# [Try it]
Please copy the data shown below, word for word.

# [Information given]
@[simp] theorem State.nextFree_cyc (s : State) : s.nextFree.cyc = s.cyc := rfl
@[simp] theorem State.nextFree_lys (s : State) : s.nextFree.lys = s.lys := rfl
@[simp] theorem State.nextFree_pgp (s : State) : s.nextFree.pgp = s.pgp := rfl
@[simp] theorem State.nextFree_pse (s : State) : s.nextFree.pse = s.pse := rfl
@[simp] theorem State.nextFree_aqu (s : State) : s.nextFree.aqu = s.aqu := rfl
@[simp] theorem State.nextFree_mxe (s : State) : s.nextFree.mxe = s.mxe := rfl
@[simp] theorem State.nextFree_bne (s : State) : s.nextFree.bne = s.bne := rfl
@[simp] theorem State.nextFree_tmc (s : State) : s.nextFree.tmc = s.tmc := rfl
@[simp] theorem State.nextFree_smn (s : State) : s.nextFree.smn = s.smn := rfl
@[simp] theorem State.nextFree_slk (s : State) : s.nextFree.slk = s.slk := rfl
@[simp] theorem State.nextFree_rqu (s : State) : s.nextFree.rqu = s.rqu := rfl
@[simp] theorem State.nextFree_mem (s : State) : s.nextFree.mem = s.mem := rfl
@[simp] theorem State.nextFree_stopped (s : State) : s.nextFree.stopped = s.stopped := rfl
@[simp] theorem State.nextFree_pending (s : State) : s.nextFree.pending = s.pending := rfl

/-! ## The counters of the tables -/

@[simp] theorem State.withTrack_lys_serials (s : State) (t : TrackId) (x : Track) : (s.withTrack t x).lys.serials = s.lys.serials := rfl
@[simp] theorem State.withTrack_lys_parks (s : State) (t : TrackId) (x : Track) : (s.withTrack t x).lys.parks = s.lys.parks := rfl
@[simp] theorem State.withLayer_lys_serials (s : State) (l : LayerId) (x : Option Layer) : (s.withLayer l x).lys.serials = s.lys.serials := rfl
@[simp] theorem State.withLayer_lys_parks (s : State) (l : LayerId) (x : Option Layer) : (s.withLayer l x).lys.parks = s.lys.parks := rfl
@[simp] theorem State.withTrack_lys_layers (s : State) (t : TrackId) (x : Track) : (s.withTrack t x).lys.layers = s.lys.layers := rfl
@[simp] theorem State.withLayer_lys_tracks (s : State) (l : LayerId) (x : Option Layer) : (s.withLayer l x).lys.tracks = s.lys.tracks := rfl
@[simp] theorem State.withInput_pse_openings (s : State) (i : Input) (x : InputRec) : (s.withInput i x).pse.openings = s.pse.openings := rfl
@[simp] theorem State.withPass_pse_openings (s : State) (i : Input) (x : Option Pass) : (s.withPass i x).pse.openings = s.pse.openings := rfl
@[simp] theorem State.withLink_slk_broadcasts (s : State) (lk : Link) (x : LinkRec) : (s.withLink lk x).slk.broadcasts = s.slk.broadcasts := rfl
@[simp] theorem State.withLink_slk_nextGroup (s : State) (lk : Link) (x : LinkRec) : (s.withLink lk x).slk.nextGroup = s.slk.nextGroup := rfl
@[simp] theorem State.withCounters_slk_broadcasts (s : State) (lk : Link) (x : StationCounters) : (s.withCounters lk x).slk.broadcasts = s.slk.broadcasts := rfl
@[simp] theorem State.withCounters_slk_nextGroup (s : State) (lk : Link) (x : StationCounters) : (s.withCounters lk x).slk.nextGroup = s.slk.nextGroup := rfl
@[simp] theorem State.withStation_rqu_pointer (s : State) (lk : Link) (x : Settings) : (s.withStation lk x).rqu.pointer = s.rqu.pointer := rfl

/-! ## Reads after an update -/

@[simp] theorem State.withTrack_layer (s : State) (t : TrackId) (x : Track) (k : LayerId) : (s.withTrack t x).layer k = s.layer k := rfl
@[simp] theorem State.withTrack_input (s : State) (t : TrackId) (x : Track) (j : Input) : (s.withTrack t x).input j = s.input j := rfl
@[simp] theorem State.withTrack_pass (s : State) (t : TrackId) (x : Track) (j : Input) : (s.withTrack t x).pass j = s.pass j := rfl
@[simp] theorem State.withTrack_link (s : State) (t : TrackId) (x : Track) (m : Link) : (s.withTrack t x).link m = s.link m := rfl
@[simp] theorem State.withTrack_station (s : State) (t : TrackId) (x : Track) (m : Link) : (s.withTrack t x).station m = s.station m := rfl

@[simp] theorem State.withLayer_track (s : State) (l : LayerId) (x : Option Layer) (u : TrackId) : (s.withLayer l x).track u = s.track u := rfl
@[simp] theorem State.withLayer_input (s : State) (l : LayerId) (x : Option Layer) (j : Input) : (s.withLayer l x).input j = s.input j := rfl
@[simp] theorem State.withLayer_pass (s : State) (l : LayerId) (x : Option Layer) (j : Input) : (s.withLayer l x).pass j = s.pass j := rfl
@[simp] theorem State.withLayer_link (s : State) (l : LayerId) (x : Option Layer) (m : Link) : (s.withLayer l x).link m = s.link m := rfl
@[simp] theorem State.withLayer_station (s : State) (l : LayerId) (x : Option Layer) (m : Link) : (s.withLayer l x).station m = s.station m := rfl

@[simp] theorem State.withInput_track (s : State) (i : Input) (x : InputRec) (u : TrackId) : (s.withInput i x).track u = s.track u := rfl
@[simp] theorem State.withInput_layer (s : State) (i : Input) (x : InputRec) (k : LayerId) : (s.withInput i x).layer k = s.layer k := rfl
@[simp] theorem State.withInput_link (s : State) (i : Input) (x : InputRec) (m : Link) : (s.withInput i x).link m = s.link m := rfl
@[simp] theorem State.withInput_station (s : State) (i : Input) (x : InputRec) (m : Link) : (s.withInput i x).station m = s.station m := rfl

# [Answer for this exercise]
@[simp] theorem State.nextFree_cyc (s : State) : s.nextFree.cyc = s.cyc := rfl
@[simp] theorem State.nextFree_lys (s : State) : s.nextFree.lys = s.lys := rfl
@[simp] theorem State.nextFree_pgp (s : State) : s.nextFree.pgp = s.pgp := rfl
@[simp] theorem State.nextFree_pse (s : State) : s.nextFree.pse = s.pse := rfl
@[simp] theorem State.nextFree_aqu (s : State) : s.nextFree.aqu = s.aqu := rfl
@[simp] theorem State.nextFree_mxe (s : State) : s.nextFree.mxe = s.mxe := rfl
@[simp] theorem State.nextFree_bne (s : State) : s.nextFree.bne = s.bne := rfl
@[simp] theorem State.nextFree_tmc (s : State) : s.nextFree.tmc = s.tmc := rfl
@[simp] theorem State.nextFree_smn (s : State) : s.nextFree.smn = s.smn := rfl
@[simp] theorem State.nextFree_slk (s : State) : s.nextFree.slk = s.slk := rfl
@[simp] theorem State.nextFree_rqu (s : State) : s.nextFree.rqu = s.rqu := rfl
@[simp] theorem State.nextFree_mem (s : State) : s.nextFree.mem = s.mem := rfl
@[simp] theorem State.nextFree_stopped (s : State) : s.nextFree.stopped = s.stopped := rfl
@[simp] theorem State.nextFree_pending (s : State) : s.nextFree.pending = s.pending := rfl

/-! ## The counters of the tables -/

@[simp] theorem State.withTrack_lys_serials (s : State) (t : TrackId) (x : Track) : (s.withTrack t x).lys.serials = s.lys.serials := rfl
@[simp] theorem State.withTrack_lys_parks (s : State) (t : TrackId) (x : Track) : (s.withTrack t x).lys.parks = s.lys.parks := rfl
@[simp] theorem State.withLayer_lys_serials (s : State) (l : LayerId) (x : Option Layer) : (s.withLayer l x).lys.serials = s.lys.serials := rfl
@[simp] theorem State.withLayer_lys_parks (s : State) (l : LayerId) (x : Option Layer) : (s.withLayer l x).lys.parks = s.lys.parks := rfl
@[simp] theorem State.withTrack_lys_layers (s : State) (t : TrackId) (x : Track) : (s.withTrack t x).lys.layers = s.lys.layers := rfl
@[simp] theorem State.withLayer_lys_tracks (s : State) (l : LayerId) (x : Option Layer) : (s.withLayer l x).lys.tracks = s.lys.tracks := rfl
@[simp] theorem State.withInput_pse_openings (s : State) (i : Input) (x : InputRec) : (s.withInput i x).pse.openings = s.pse.openings := rfl
@[simp] theorem State.withPass_pse_openings (s : State) (i : Input) (x : Option Pass) : (s.withPass i x).pse.openings = s.pse.openings := rfl
@[simp] theorem State.withLink_slk_broadcasts (s : State) (lk : Link) (x : LinkRec) : (s.withLink lk x).slk.broadcasts = s.slk.broadcasts := rfl
@[simp] theorem State.withLink_slk_nextGroup (s : State) (lk : Link) (x : LinkRec) : (s.withLink lk x).slk.nextGroup = s.slk.nextGroup := rfl
@[simp] theorem State.withCounters_slk_broadcasts (s : State) (lk : Link) (x : StationCounters) : (s.withCounters lk x).slk.broadcasts = s.slk.broadcasts := rfl
@[simp] theorem State.withCounters_slk_nextGroup (s : State) (lk : Link) (x : StationCounters) : (s.withCounters lk x).slk.nextGroup = s.slk.nextGroup := rfl
@[simp] theorem State.withStation_rqu_pointer (s : State) (lk : Link) (x : Settings) : (s.withStation lk x).rqu.pointer = s.rqu.pointer := rfl

/-! ## Reads after an update -/

@[simp] theorem State.withTrack_layer (s : State) (t : TrackId) (x : Track) (k : LayerId) : (s.withTrack t x).layer k = s.layer k := rfl
@[simp] theorem State.withTrack_input (s : State) (t : TrackId) (x : Track) (j : Input) : (s.withTrack t x).input j = s.input j := rfl
@[simp] theorem State.withTrack_pass (s : State) (t : TrackId) (x : Track) (j : Input) : (s.withTrack t x).pass j = s.pass j := rfl
@[simp] theorem State.withTrack_link (s : State) (t : TrackId) (x : Track) (m : Link) : (s.withTrack t x).link m = s.link m := rfl
@[simp] theorem State.withTrack_station (s : State) (t : TrackId) (x : Track) (m : Link) : (s.withTrack t x).station m = s.station m := rfl

@[simp] theorem State.withLayer_track (s : State) (l : LayerId) (x : Option Layer) (u : TrackId) : (s.withLayer l x).track u = s.track u := rfl
@[simp] theorem State.withLayer_input (s : State) (l : LayerId) (x : Option Layer) (j : Input) : (s.withLayer l x).input j = s.input j := rfl
@[simp] theorem State.withLayer_pass (s : State) (l : LayerId) (x : Option Layer) (j : Input) : (s.withLayer l x).pass j = s.pass j := rfl
@[simp] theorem State.withLayer_link (s : State) (l : LayerId) (x : Option Layer) (m : Link) : (s.withLayer l x).link m = s.link m := rfl
@[simp] theorem State.withLayer_station (s : State) (l : LayerId) (x : Option Layer) (m : Link) : (s.withLayer l x).station m = s.station m := rfl

@[simp] theorem State.withInput_track (s : State) (i : Input) (x : InputRec) (u : TrackId) : (s.withInput i x).track u = s.track u := rfl
@[simp] theorem State.withInput_layer (s : State) (i : Input) (x : InputRec) (k : LayerId) : (s.withInput i x).layer k = s.layer k := rfl
@[simp] theorem State.withInput_link (s : State) (i : Input) (x : InputRec) (m : Link) : (s.withInput i x).link m = s.link m := rfl
@[simp] theorem State.withInput_station (s : State) (i : Input) (x : InputRec) (m : Link) : (s.withInput i x).station m = s.station m := rfl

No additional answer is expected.